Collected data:
———

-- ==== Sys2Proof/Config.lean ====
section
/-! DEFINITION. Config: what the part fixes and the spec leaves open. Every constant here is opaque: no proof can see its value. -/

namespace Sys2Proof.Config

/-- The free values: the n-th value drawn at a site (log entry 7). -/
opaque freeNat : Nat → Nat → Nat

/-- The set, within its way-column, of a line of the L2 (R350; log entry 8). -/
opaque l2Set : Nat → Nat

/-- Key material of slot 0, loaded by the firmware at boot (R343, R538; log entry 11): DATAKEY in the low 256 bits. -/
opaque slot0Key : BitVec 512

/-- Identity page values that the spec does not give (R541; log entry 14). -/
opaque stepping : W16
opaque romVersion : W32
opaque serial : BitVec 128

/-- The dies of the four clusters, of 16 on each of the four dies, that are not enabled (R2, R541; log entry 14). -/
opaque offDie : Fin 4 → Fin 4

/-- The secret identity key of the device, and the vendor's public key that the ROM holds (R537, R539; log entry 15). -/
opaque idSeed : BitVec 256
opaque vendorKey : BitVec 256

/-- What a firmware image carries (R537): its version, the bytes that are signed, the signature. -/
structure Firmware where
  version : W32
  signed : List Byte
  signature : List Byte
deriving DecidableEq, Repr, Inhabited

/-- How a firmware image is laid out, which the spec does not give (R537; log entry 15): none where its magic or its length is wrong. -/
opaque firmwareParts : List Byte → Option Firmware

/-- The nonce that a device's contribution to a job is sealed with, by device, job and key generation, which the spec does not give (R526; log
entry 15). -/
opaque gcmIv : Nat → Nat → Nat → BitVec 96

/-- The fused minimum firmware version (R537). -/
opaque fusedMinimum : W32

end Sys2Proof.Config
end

———

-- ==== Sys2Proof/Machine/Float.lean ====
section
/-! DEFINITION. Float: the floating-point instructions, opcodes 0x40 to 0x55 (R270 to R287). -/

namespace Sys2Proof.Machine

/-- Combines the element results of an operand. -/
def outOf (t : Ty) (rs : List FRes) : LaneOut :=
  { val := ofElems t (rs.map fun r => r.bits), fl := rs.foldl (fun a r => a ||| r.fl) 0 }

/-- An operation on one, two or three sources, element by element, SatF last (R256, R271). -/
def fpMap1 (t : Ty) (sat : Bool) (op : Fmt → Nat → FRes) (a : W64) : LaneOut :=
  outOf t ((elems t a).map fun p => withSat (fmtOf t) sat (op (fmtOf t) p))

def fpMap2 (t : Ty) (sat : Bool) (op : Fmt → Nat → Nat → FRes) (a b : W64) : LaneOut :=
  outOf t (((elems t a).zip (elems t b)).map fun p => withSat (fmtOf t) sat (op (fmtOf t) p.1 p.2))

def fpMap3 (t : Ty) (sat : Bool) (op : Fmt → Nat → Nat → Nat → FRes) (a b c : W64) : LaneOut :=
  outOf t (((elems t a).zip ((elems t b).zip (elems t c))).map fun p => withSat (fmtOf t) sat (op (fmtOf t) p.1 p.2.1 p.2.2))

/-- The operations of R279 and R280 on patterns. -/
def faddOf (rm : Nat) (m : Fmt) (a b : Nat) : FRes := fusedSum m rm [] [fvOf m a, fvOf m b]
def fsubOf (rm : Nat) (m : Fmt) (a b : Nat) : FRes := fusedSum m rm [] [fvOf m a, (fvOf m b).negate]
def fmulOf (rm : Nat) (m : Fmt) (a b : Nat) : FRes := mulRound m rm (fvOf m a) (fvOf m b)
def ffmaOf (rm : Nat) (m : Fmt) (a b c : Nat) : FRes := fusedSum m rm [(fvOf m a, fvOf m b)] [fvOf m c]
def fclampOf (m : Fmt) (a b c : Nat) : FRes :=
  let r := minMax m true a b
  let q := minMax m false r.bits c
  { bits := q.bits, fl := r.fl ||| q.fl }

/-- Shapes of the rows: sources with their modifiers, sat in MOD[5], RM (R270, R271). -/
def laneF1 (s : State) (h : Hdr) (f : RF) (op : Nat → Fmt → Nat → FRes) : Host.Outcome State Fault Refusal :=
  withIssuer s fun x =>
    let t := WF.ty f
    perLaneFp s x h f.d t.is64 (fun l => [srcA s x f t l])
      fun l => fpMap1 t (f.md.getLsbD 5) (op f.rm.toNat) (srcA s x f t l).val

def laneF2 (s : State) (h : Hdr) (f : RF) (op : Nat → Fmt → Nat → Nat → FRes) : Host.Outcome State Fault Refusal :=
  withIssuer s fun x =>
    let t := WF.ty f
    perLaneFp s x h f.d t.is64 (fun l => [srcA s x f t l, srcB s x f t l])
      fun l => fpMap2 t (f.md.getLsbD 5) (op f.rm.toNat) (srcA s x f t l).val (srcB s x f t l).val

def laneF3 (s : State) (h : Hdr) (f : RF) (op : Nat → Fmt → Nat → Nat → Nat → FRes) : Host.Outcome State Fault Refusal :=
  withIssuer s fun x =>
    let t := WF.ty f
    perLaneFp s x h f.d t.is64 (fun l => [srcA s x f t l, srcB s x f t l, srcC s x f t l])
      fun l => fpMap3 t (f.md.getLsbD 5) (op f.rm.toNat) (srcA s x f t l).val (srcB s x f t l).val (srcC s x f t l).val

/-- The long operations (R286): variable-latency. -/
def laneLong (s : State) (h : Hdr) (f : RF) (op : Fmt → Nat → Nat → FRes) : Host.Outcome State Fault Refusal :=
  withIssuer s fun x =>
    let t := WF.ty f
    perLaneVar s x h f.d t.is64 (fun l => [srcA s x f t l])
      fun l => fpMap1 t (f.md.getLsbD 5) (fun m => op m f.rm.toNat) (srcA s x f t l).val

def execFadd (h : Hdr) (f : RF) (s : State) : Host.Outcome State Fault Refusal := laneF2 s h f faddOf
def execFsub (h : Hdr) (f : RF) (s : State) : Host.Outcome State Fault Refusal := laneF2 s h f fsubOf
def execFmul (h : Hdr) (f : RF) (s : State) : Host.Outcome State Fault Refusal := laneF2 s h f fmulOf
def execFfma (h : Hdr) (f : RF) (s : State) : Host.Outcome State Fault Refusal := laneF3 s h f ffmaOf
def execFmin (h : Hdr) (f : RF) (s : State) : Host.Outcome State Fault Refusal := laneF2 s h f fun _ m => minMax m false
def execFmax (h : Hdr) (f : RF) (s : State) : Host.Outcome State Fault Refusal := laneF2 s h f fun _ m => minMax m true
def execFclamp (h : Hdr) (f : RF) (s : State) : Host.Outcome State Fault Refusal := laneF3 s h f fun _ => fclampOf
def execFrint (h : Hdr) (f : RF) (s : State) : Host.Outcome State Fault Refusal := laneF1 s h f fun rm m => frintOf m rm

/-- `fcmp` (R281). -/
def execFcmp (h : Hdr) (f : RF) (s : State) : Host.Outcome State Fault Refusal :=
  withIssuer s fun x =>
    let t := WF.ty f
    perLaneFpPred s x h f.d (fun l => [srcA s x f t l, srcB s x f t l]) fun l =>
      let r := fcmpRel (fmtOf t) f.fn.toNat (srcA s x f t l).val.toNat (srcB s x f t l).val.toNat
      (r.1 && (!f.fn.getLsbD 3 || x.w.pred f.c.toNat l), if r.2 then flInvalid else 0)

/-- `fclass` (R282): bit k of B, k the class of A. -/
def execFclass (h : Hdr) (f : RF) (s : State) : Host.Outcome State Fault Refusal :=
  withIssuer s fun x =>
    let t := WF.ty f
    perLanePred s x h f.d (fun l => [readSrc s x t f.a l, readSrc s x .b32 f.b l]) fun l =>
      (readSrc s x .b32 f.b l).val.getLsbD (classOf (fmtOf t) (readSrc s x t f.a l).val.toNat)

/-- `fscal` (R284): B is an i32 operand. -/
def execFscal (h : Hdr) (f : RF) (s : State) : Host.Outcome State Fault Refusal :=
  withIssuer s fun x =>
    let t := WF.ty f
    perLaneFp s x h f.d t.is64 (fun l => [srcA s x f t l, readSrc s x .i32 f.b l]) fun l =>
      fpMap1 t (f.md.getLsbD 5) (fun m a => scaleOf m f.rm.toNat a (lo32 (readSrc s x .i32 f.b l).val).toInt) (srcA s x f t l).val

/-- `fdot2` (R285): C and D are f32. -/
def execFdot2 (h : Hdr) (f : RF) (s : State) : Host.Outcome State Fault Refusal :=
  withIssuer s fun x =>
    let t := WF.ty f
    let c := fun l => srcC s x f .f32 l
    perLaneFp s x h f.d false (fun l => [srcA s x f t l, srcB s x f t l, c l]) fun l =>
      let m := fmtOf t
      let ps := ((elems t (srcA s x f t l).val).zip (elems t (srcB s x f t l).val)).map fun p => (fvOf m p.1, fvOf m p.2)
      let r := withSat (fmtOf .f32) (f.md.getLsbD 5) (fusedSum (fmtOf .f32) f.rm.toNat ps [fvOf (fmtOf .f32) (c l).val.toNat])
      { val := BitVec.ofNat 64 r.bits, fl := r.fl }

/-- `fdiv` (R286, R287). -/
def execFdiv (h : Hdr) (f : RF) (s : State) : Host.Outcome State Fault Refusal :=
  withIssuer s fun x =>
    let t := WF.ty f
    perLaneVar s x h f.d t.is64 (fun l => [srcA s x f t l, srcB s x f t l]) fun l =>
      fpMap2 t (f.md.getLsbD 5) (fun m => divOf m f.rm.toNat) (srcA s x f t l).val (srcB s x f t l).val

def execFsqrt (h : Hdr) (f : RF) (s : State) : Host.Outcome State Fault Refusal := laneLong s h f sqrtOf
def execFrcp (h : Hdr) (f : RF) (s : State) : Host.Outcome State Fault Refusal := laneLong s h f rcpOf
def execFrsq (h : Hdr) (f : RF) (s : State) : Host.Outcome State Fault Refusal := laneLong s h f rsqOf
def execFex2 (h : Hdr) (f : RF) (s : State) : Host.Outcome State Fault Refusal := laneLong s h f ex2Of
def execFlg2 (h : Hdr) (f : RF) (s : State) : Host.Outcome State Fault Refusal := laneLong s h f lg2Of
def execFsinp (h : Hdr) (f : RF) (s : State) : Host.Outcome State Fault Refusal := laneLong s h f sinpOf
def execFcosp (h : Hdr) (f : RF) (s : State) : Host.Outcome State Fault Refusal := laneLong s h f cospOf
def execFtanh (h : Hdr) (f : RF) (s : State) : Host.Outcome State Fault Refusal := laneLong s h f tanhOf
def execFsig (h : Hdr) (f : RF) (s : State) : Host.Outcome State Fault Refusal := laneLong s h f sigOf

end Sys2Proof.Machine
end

———

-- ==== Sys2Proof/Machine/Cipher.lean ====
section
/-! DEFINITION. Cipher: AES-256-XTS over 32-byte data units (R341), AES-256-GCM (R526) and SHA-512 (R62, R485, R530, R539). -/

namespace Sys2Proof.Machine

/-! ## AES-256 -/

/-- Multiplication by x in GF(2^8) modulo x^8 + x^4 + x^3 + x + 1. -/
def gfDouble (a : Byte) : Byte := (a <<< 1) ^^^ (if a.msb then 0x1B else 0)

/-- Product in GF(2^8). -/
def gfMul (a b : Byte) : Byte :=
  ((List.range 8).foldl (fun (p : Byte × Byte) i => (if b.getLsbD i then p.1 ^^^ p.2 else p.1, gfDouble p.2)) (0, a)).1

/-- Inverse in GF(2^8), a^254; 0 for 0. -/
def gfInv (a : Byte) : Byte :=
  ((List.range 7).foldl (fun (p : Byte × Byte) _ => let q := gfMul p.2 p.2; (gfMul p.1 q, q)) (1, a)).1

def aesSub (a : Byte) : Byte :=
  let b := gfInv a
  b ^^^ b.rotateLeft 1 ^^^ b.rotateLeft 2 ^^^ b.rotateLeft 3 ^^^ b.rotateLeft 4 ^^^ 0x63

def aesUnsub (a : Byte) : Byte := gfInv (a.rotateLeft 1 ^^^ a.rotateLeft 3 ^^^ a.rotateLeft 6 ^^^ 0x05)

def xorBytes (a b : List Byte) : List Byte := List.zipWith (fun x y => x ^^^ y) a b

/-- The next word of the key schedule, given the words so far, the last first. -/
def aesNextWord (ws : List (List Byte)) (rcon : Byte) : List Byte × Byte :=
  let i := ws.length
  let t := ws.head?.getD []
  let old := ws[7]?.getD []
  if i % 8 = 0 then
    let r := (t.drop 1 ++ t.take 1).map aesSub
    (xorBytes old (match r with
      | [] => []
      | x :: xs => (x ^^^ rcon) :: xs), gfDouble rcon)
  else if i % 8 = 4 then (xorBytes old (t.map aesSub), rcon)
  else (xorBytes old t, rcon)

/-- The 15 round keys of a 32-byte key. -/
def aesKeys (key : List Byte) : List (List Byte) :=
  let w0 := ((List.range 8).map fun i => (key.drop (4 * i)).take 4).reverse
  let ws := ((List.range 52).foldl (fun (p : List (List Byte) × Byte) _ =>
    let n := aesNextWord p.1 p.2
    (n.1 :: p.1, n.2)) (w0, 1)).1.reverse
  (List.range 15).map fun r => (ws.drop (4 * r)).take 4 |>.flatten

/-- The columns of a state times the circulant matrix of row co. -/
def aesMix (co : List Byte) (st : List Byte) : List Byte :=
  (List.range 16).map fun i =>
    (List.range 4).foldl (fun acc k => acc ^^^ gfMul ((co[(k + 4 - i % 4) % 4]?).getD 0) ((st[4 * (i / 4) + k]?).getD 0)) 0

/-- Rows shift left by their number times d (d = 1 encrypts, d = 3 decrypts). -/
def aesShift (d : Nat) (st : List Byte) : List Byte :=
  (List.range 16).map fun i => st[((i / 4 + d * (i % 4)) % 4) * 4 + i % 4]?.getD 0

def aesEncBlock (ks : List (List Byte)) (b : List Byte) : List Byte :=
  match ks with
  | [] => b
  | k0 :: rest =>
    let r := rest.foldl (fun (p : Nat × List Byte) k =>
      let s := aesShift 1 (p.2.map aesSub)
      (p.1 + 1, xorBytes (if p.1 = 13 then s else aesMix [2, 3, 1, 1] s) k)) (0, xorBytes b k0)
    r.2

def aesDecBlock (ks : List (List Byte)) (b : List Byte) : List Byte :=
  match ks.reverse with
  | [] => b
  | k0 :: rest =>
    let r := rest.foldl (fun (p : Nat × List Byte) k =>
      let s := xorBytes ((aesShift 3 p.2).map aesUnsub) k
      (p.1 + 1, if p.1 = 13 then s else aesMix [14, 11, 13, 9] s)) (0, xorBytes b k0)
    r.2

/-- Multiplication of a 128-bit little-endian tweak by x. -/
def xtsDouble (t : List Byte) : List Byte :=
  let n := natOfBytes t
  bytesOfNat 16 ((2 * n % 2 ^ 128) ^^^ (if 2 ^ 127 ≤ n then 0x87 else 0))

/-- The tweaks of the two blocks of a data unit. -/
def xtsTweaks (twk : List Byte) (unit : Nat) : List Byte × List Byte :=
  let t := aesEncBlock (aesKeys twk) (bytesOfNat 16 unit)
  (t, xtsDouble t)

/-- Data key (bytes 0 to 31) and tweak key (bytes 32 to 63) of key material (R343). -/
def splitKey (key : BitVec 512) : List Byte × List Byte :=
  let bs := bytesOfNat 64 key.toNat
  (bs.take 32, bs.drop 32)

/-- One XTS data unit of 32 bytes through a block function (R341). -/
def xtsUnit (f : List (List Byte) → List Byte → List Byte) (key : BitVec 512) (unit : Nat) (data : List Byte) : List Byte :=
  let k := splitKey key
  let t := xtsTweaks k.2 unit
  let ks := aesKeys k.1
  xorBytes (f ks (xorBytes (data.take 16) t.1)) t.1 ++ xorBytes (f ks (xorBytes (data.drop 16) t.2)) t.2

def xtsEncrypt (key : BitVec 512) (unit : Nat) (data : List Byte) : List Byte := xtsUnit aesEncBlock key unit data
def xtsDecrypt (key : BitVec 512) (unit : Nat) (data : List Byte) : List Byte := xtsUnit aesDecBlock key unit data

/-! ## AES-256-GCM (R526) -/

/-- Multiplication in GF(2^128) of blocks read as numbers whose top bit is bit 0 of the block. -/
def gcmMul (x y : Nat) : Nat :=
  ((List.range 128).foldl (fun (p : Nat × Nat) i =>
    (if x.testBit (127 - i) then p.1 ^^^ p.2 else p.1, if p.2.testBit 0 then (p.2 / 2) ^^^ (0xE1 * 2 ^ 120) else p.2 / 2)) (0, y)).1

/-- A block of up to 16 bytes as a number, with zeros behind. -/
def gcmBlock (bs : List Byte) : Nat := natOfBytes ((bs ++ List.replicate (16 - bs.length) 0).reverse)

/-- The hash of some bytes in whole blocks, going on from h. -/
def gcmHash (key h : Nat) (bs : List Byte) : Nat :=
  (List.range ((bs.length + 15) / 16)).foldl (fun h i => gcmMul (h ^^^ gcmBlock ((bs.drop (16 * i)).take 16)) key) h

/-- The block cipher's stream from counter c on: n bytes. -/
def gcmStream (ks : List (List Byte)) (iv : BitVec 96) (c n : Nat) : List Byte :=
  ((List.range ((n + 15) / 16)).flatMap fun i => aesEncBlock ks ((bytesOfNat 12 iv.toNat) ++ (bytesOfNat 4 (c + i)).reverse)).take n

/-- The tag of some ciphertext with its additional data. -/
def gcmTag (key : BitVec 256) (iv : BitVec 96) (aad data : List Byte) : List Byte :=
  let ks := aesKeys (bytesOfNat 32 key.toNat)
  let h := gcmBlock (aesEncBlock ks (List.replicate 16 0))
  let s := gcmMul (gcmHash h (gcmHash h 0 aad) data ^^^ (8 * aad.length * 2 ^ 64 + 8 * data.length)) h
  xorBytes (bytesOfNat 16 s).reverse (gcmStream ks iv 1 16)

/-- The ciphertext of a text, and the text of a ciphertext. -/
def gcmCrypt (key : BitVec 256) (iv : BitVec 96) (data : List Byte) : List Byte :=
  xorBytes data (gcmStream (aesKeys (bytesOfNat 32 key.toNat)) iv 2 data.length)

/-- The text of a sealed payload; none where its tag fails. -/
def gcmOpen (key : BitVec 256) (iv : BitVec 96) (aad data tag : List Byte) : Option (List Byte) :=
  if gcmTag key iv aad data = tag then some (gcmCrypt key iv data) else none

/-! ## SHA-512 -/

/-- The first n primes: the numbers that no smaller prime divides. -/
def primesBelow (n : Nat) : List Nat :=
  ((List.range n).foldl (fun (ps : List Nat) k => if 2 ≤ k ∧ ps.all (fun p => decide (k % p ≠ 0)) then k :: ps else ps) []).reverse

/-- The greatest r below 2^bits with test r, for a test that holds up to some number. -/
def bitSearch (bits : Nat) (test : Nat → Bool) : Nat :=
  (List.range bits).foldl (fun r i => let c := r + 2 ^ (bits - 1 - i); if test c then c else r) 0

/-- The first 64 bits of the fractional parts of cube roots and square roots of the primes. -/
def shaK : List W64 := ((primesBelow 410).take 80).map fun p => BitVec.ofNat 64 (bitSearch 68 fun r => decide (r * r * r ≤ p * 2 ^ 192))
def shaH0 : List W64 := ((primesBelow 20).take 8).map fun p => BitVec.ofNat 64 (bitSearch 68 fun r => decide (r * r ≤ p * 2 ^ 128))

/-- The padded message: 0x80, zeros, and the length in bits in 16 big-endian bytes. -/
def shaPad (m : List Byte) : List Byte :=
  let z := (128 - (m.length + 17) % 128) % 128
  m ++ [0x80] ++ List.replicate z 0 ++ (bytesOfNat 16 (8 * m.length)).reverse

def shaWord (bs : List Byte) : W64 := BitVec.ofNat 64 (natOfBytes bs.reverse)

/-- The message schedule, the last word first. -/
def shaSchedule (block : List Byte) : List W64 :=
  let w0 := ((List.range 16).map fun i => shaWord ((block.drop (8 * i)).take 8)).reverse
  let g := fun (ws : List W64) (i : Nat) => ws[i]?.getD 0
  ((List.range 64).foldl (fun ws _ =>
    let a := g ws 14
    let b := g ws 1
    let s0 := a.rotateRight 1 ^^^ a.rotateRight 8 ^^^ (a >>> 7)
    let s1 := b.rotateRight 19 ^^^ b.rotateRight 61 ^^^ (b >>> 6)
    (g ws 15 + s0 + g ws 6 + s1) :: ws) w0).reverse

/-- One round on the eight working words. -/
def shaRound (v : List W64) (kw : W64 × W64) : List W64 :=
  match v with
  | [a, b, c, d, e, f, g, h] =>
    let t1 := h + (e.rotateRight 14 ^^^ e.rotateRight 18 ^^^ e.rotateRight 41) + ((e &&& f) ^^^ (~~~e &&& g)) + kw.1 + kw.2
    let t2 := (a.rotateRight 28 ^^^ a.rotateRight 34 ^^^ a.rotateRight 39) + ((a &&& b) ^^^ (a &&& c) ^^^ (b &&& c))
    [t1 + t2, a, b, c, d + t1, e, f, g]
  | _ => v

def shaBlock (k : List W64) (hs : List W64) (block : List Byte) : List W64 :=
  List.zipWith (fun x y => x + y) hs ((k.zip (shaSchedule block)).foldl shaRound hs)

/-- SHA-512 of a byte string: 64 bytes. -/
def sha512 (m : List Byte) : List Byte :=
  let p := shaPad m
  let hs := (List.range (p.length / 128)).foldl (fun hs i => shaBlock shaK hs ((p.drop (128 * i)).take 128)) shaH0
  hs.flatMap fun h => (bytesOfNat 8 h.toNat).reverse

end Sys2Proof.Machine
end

———

### Work task
From the records above, transcribe without alteration every line from the one with "opaque freeNat : Nat → Nat → Nat" to the one with "opaque slot0Key : BitVec 512", inclusive.

### Response
opaque freeNat : Nat → Nat → Nat

/-- The set, within its way-column, of a line of the L2 (R350; log entry 8). -/
opaque l2Set : Nat → Nat

/-- Key material of slot 0, loaded by the firmware at boot (R343, R538; log entry 11): DATAKEY in the low 256 bits. -/
opaque slot0Key : BitVec 512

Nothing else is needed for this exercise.